Adaptar um romance para
banda desenhada é sempre uma tarefa ingrata. Mesmo com descrições detalhadas a
componente visual é imaginada no original, em BD há um ponto de partida gráfico
que define a interpretação, e do qual não se pode fugir. Perdem-se umas
dimensões, ganham-se outras. Na sua premiada adaptação de “Afirma Pereira”
(2016) o francês Pierre-Henry Gomont faz um trabalho notável na abordagem do
romance homónimo (1994) do escritor italiano Antonio Tabucchi (1943-2012). Não
é (bem) o mesmo livro, nem poderia ser, mas é uma obra excelente, muito
distinta (atrevo-me a dizer: com menos limitações) da adaptação para cinema (de
Roberto Faenza em 1996, com Marcello
Mastroianni).
A estreita ligação de
Tabucchi a Portugal é bem conhecida, e “Afirma Pereira” uma visão lúcida da
vida no Estado Novo, em 1938. Fugindo um pouco do registo de interrogatório do
original, a BD segue a transformação do protagonista, de reservado cronista de
cultura num jornal de Lisboa, a questionador ativo da realidade que o rodeia.
Uma realidade feita de opressão, de verdades sonegadas, de pequenos
informadores; de apatia medíocre. Mas também das (algo previsíveis) jovens
perspetivas de mudança, inflamadas pela Guerra Civil na vizinha Espanha, que,
no entanto, parecem oscilar entre o ingénuo e o inconsequente. Até que o
equilíbrio é perturbado, alguma ação se torna inevitável, como inevitáveis
serão as suas consequências. Atormentado por fantasmas de vidas que não teve,
profundamente desiludido por um presente (o corpo, as amizades, a profissão) do
qual se aliena refugindo-se em traduções de Balzac ou Daudet, procurando
respostas possíveis na religião, literatura, filosofia, política, ou medicina,
Pereira vai-se deixando contaminar por outras visões que, no entanto, não só
não entende bem, como não sabe como operacionalizar. No fundo, Tabucchi e
Gomont discutem o papel da cultura (e dos intelectuais) em tornar possível uma,
aparentemente distante, Revolução.
Pierre-Henry Gomont tem
um traço seguro, mas de aparência hesitante, marcado por excelentes cores
crepusculares que, exaltando a luminosidade de Lisboa, paradoxalmente
sublinham, até melhor que o preto e branco, o “cinzentismo” do período; bem como
as angústias do protagonista e o seu evoluir enquanto cidadão. De resto, até a
escolha de papel utilizado contribui para o excelente trabalho global da G.

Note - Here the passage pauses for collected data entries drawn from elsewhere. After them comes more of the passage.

-- ==== Sys2Proof/Syntax.lean ====
section
/-! DEFINITION. The commands: one constructor per row of the spec's command table. An operand is what the command brings
from outside: an address or a value written, a datagram's bytes, host memory a command reads, an instant or a level. -/

namespace Sys2Proof

open Sys2Proof.Machine
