-- ==== Sys2Proof/Decode.lean ====
section
/-! DEFINITION. The commands of this block have no encoding: no row of the spec's command table gives a bit pattern, so no
word spells a command (log entry 36). -/

namespace Sys2Proof

/-- The command that a word of `nbits` bits spells: none, since no row gives bits. -/
def decodeTableWord (_nbits _w : Nat) : Option Instr := none

end Sys2Proof
end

Floy Studio, dando ao livro uma qualidade de nostalgia mate. E se o autor arranja
soluções gráficas engenhosas para os diálogos (monólogos) internos de Pereira,
define muito bem as restantes personagens, que devem ser vistas, não como
entidades em si mesmas, mas enquanto interpretações do próprio Pereira. Algo
que justifica, quando necessário, a caricatura demasiado óbvia, ou mesmo a
não-definição (como a que carateriza a polícia política). Em “Afirma Pereira”
assume-se que grande parte do poder opressivo resulta de resignação e
concordância genéricas que ninguém parece saber muito bem como foram definidas;
coisas das quais não parece haver libertação, e que todos sabem que sabem.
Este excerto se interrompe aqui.